Videojuego ecuatoriano 'Despelote' logra histórica nominación en los premios BAFTA
Despelote: el videojuego ecuatoriano que pone a Quito en el mapa del gaming mundial
La industria de los videojuegos suele estar dominada por gigantes tecnológicos y grandes estudios internacionales. Sin embargo, un proyecto nacido en Ecuador ha logrado romper ese esquema. Se trata de Despelote, un videojuego independiente que ha captado la atención de críticos y jugadores alrededor del mundo.
Creado por los ecuatorianos Julián Cordero y Sebastián Valbuena, el título ha sido nominado a importantes premios internacionales, un reconocimiento que coloca al talento ecuatoriano dentro de una de las industrias culturales más influyentes del planeta.
Más que un videojuego deportivo, Despelote es una experiencia narrativa que mezcla memoria, fútbol e identidad cultural.
Un videojuego inspirado en un momento histórico del país
La historia de Despelote se desarrolla en Quito a inicios de los años 2000, cuando Ecuador vivía la emoción colectiva por la clasificación de la selección nacional al Mundial de Corea-Japón 2002.
El jugador asume el papel de Julián, un niño de ocho años que recorre calles, parques y barrios mientras juega fútbol con sus amigos y observa cómo la ciudad vibra con la esperanza mundialista.
A través de esa mirada infantil, el juego retrata la vida cotidiana de una ciudad y un país que, en medio de crisis económicas y sociales, encontró en el fútbol una razón para celebrar.
Este enfoque narrativo ha sido uno de los elementos más valorados por la crítica internacional.
Claves del éxito de Despelote
1. Una historia íntima y universal
Aunque el juego está profundamente ligado a Ecuador, su narrativa conecta con jugadores de cualquier parte del mundo. La infancia, el fútbol y la nostalgia son temas universales que generan identificación inmediata.
2. Una representación auténtica de Quito
El juego incluye sonidos, escenarios y diálogos inspirados en la vida real de la capital ecuatoriana. Incluso incorpora modismos locales y detalles culturales que refuerzan su identidad.
La experiencia permite recorrer calles y espacios urbanos mientras se interactúa con personajes que reflejan la vida cotidiana del país.
3. Un enfoque narrativo diferente
A diferencia de los simuladores deportivos tradicionales, Despelote no se centra en competir o ganar partidos. Su propuesta combina exploración, recuerdos y pequeñas historias del día a día.
Esto lo acerca más a una obra narrativa interactiva que a un videojuego de fútbol convencional.

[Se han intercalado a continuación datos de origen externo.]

-- ==== Sys2Proof/Machine/Channels.lean ====
section
/-! DEFINITION. Barrier channels: members, arrivals, observed releases, release delays, and the pod tree (R38 to R43, R345). -/

namespace Sys2Proof.Machine

/-! Channels. -/

def emptyChan (x : ChanId) : Chan :=
  { ident := x, base := 0, arrived := [], observed := [], released := 0, dueAt := [], parts := [] }

def getChan (s : State) (x : ChanId) : Chan := (s.hub.chans.find? (fun c => c.ident = x)).getD (emptyChan x)

def setChan (s : State) (c : Chan) : State :=
  let l := if s.hub.chans.any (fun d => d.ident = c.ident) then s.hub.chans.map (fun d => if d.ident = c.ident then c else d)
    else s.hub.chans ++ [c]
  { s with hub := { s.hub with chans := l } }

/-- The channel a core names: its gang's, on the core's instance of the scope (R38, R39). -/
def chanIdOf (s : State) (c scope ch : Nat) : ChanId :=
  { ctx := ((getCore s c).gang).getD 0, scope := scope,
    inst := if scope = 2 then quadOf c else if scope = 3 then dieOf c else 0, ch := ch }

/-- Whether the gang of a core holds a channel (R39, R41). -/
def holdsChan (s : State) (c scope ch : Nat) : Bool :=
  match (getCore s c).gang with
  | none => false
  | some ctx =>
    let b := getBlock s ctx
    match scope with
    | 2 => decide (ch < 8)
    | 3 => decide (ch < blkDieCh b)
    | 4 => decide (ch < blkPkgCh b)
    | 5 => decide (ch < blkPodCh b)
    | _ => false

/-- The members of a channel's instance, in rank order (R38). -/
def chanMembers (s : State) (x : ChanId) : List Nat :=
  match getGang s x.ctx with
  | none => []
  | some g =>
    let cs := gangCores g
    if x.scope = 2 then cs.filter (fun c => quadOf c = x.inst)
    else if x.scope = 3 then cs.filter (fun c => dieOf c = x.inst)
    else cs

/-- Whether a core's task has completed (R42). -/
def hasCompleted (s : State) (c : Nat) : Bool :=
  match (getCore s c).status with
  | .completed _ => true
  | _ => false

def arrivals (x : Chan) (c : Nat) : Nat := alGet 0 x.arrived c

/-- Phases for which every member has arrived, a completed member having arrived for all; when every member has completed, those
that any has arrived for (R42). -/
def fullPhases (s : State) (x : Chan) : Nat :=
  match (chanMembers s x.ident).filter (fun c => !hasCompleted s c) with
  | c :: rest => rest.foldl (fun n d => min n (arrivals x d)) (arrivals x c)
  | [] => (x.arrived.map (·.2)).foldl max 0

/-- The release delay of a scope in periods (R38). -/
def releaseDelay (scope : Nat) : Nat := if scope = 2 then 4 else if scope = 3 then 24 else 96

/-- Whether a wait is for a blocked arrival on a channel. -/
def blockedOn (x : ChanId) : Wait → Bool
  | .blocked y _ _ => decide (y = x)
  | .both a b => blockedOn x a || blockedOn x b
  | _ => false

/-- How many releases a member has observed: a member blocked on the channel observes them all (R42). -/
def observedBy (s : State) (x : Chan) (c : Nat) : Nat :=
  match (getCore s c).arch.seq.wait with
  | some w => if blockedOn x.ident w then x.released else alGet 0 x.observed c
  | none => alGet 0 x.observed c

/-- Whether the counter of an arrival's phase is free (R42). -/
def counterFree (s : State) (x : Chan) (phase : Nat) : Bool :=
  decide (phase < 2) ||
    (chanMembers s x.ident).all (fun c => hasCompleted s c || decide (phase - 1 ≤ observedBy s x c))

/-- A member has an operation on the channel issued: it has observed every release so far (R42). -/
def noteObserved (s : State) (x : ChanId) (c : Nat) : State :=
  let ch := getChan s x
  setChan s { ch with observed := alPut ch.observed c ch.released }

/-! The pod tree (R345): the module at position i of the group sends to the position with the lowest set bit of i cleared, so
that parts combine pairwise in the order of module identity. -/

def getGroup (s : State) (n : Nat) : Option PodGroup := (s.hub.groups.find? (fun e => e.1 = n)).map (·.2)
def setGroup (s : State) (n : Nat) (g : PodGroup) : State := { s with hub := { s.hub with groups := alPut s.hub.groups n g } }

/-- The position of this module in a group. -/
def groupPos (s : State) (g : PodGroup) : Nat := posIn g.members (modIdent s)

/-- The parent of a position. -/
def treeParent (i : Nat) : Nat := i &&& (i - 1)

/-- The children of a position among `n`. -/
def treeChildren (i n : Nat) : List Nat := (range' (i + 1) (n - (i + 1))).filter (fun j => treeParent j = i)

def getPhase (l : List (Nat × Nat)) (ch : Nat) : Nat := alGet 0 l ch

/-- The body of a PCOLL frame (R346). -/
def pcollBody (x : PColl) : List Byte :=
  leBytes x.group 2 ++ leBytes x.channel 1 ++ leBytes x.kind 1 ++ leBytes x.phase 4 ++ leBytes x.xfer 4 ++ leBytes x.op 1 ++
    leBytes x.fnfmt 1 ++ leBytes x.root 2 ++ leBytes x.offset 4 ++ leBytes x.total 4 ++ leBytes 0 8 ++ x.data

/-- Sends a PCOLL to a module; it is resent until acknowledged (R345, R346). -/
def sendPcoll (s : State) (dest : Nat) (x : PColl) : State :=
  let n := s.hub.nextXfer
  let y := { x with src := modIdent s, xfer := n }
  let r : PodXfer :=
    { num := n, core := 0, ident := x.group * 16 + x.channel, kind := 4, peer := dest, world := 0, cls := 0x50, fn := x.kind,
      pa := x.phase, mask := 0, data := pcollBody y, stamp := s.clock, sentAt := s.now, resends := 0 }
  sendPod { s with hub := { s.hub with xfers := s.hub.xfers ++ [r], nextXfer := (n + 1) % 2 ^ 32 } } 0x50 dest n (pcollBody y)

/-- An arrival or release frame. -/
def plainPcoll (group ch kind phase : Nat) : PColl :=
  { src := 0, group := group, channel := ch, kind := kind, phase := phase, xfer := 0, op := 0, fnfmt := 0, root := 0, offset := 0,
    total := 0, data := [], tasks := 0 }

/-- Whether this module and every module below it have arrived for a phase of a group channel. -/
def subtreeArrived (s : State) (g : PodGroup) (ch phase : Nat) : Bool :=
  decide (phase < getPhase g.mine ch) &&
    (treeChildren (groupPos s g) g.members.length).all (fun j =>
      g.theirs.any (fun e => e.1 = ch && e.2.1 = nthD g.members j 0 && decide (phase < e.2.2)))

/-- Releases a phase of a group channel here and sends the release down the tree. -/
def podRelease (s : State) (n ch phase : Nat) : State :=
  match getGroup s n with
  | none => s
  | some g =>
    if getPhase g.released ch ≤ phase then
      let s1 := setGroup s n { g with released := alPut g.released ch (phase + 1) }
      (treeChildren (groupPos s g) g.members.length).foldl
        (fun s j => sendPcoll s (nthD g.members j 0) (plainPcoll n ch 1 phase)) s1
    else s

/-- After an arrival: when the subtree is complete for the next phase, the arrival goes to the parent, and at the root the
phase is released. -/
def podAdvance (s : State) (n ch phase : Nat) : State :=
  match getGroup s n with
  | none => s
  | some g =>
    if subtreeArrived s g ch phase then
      if groupPos s g = 0 then podRelease s n ch phase
      else sendPcoll s (nthD g.members (treeParent (groupPos s g)) 0) (plainPcoll n ch 0 phase)
    else s

/-- This module's arrivals follow its gang's (R39, R40). -/
def podArrive (s : State) (x : Chan) (full : Nat) : State :=
  let n := blkPodGrp (getBlock s x.ident.ctx)
  match getGroup s n with
  | none => s
  | some g =>
    let have_ := getPhase g.mine x.ident.ch
    (range' have_ (x.base + full - have_)).foldl
      (fun s p =>
        match getGroup s n with
        | some g => podAdvance (setGroup s n { g with mine := alPut g.mine x.ident.ch (p + 1) }) n x.ident.ch p
        | none => s) s

/-- After an arrival or a completion: the releases that have become due are dated (R38, R42). The delay is a number of whole periods
after that of the last arrival, all counted by a task that waits. -/
def dateReleases (s : State) (x : ChanId) : State :=
  let ch := getChan s x
  let n := fullPhases s ch
  if x.scope = 5 then podArrive s ch n
  else
    let fresh := n - (ch.released + ch.dueAt.length)
    setChan s { ch with dueAt := ch.dueAt ++ List.replicate fresh (s.now + releaseDelay x.scope + 1) }

/-- Counts a member's arrival for its next phase (R42). -/
def countArrival (s : State) (x : ChanId) (c : Nat) : State :=
  let ch := getChan s x
  dateReleases (setChan s { ch with arrived := alPut ch.arrived c (arrivals ch c + 1) }) x

/-- After a member completes, every channel of its gang is looked at (R42). -/
def dateGang (s : State) (ctx : Nat) : State :=
  (s.hub.chans.filter (fun c => c.ident.ctx = ctx)).foldl (fun s c => dateReleases s c.ident) s

/-- Whether a phase has been released. -/
def phaseReleased (s : State) (x : ChanId) (phase : Nat) : Bool := decide (phase < (getChan s x).released)

/-- Releases the next phase of a channel (R42). -/
def releasePhase (s : State) (x : ChanId) : State :=
  let ch := getChan s x
  setChan s { ch with released := ch.released + 1, dueAt := ch.dueAt.drop 1 }

/-- Whether the release of the next phase is due: after its delay, at pod scope when the group channel is released. -/
def releaseDue (s : State) (ch : Chan) : Bool :=
  if ch.ident.scope = 5 then
    match getGroup s (blkPodGrp (getBlock s ch.ident.ctx)) with
    | some g => decide (ch.base + ch.released < getPhase g.released ch.ident.ch)
    | none => false
  else
    match ch.dueAt with
    | t :: _ => decide (t ≤ s.now)
    | [] => false

/-! The descriptor of R41. -/

def barScope (w : Word) : Nat := natField w.toNat 0 3
def barChannel (w : Word) : Nat := natField w.toNat 3 6

/-- Whether a descriptor names a channel the core holds (R41). -/
def barOk (s : State) (c : Nat) (x : SVal) : Bool :=
  decide (2 ≤ barScope x.v ∧ barScope x.v ≤ 5) && !x.p && holdsChan s c (barScope x.v) (barChannel x.v)

end Sys2Proof.Machine
end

4. Reconocimiento de la crítica internacional
Desde su lanzamiento en 2025, el juego ha recibido elogios de medios especializados y se posicionó entre los mejores títulos del año en plataformas de crítica como Metacritic.
Además, ganó el premio al videojuego "Más asombroso" en los A Maze Awards de Berlín, uno de los festivales más importantes para el desarrollo independiente.
5. Nominaciones en premios internacionales
El videojuego ecuatoriano ha sido nominado en categorías relevantes de premios internacionales, como "Mejor debut indie" y "Games for Impact", que reconocen propuestas con impacto social y narrativo.
Estas nominaciones lo colocan frente a producciones internacionales con presupuestos mucho más altos.
Un impulso para la industria creativa ecuatoriana
El éxito de Despelote demuestra que la industria del desarrollo de videojuegos en América Latina está creciendo y ganando reconocimiento global.
Durante años, Ecuador ha sido un actor pequeño dentro del sector. Sin embargo, proyectos como este muestran que la creatividad, las historias locales y las nuevas tecnologías pueden competir en el escenario internacional.
También abre la puerta para que más estudios independientes ecuatorianos se animen a contar historias propias.
Porque al final, el verdadero logro de Despelote no es solo su nominación a premios internacionales.
Es haber demostrado que una historia nacida en las calles de Quito puede emocionar a jugadores de todo el mundo.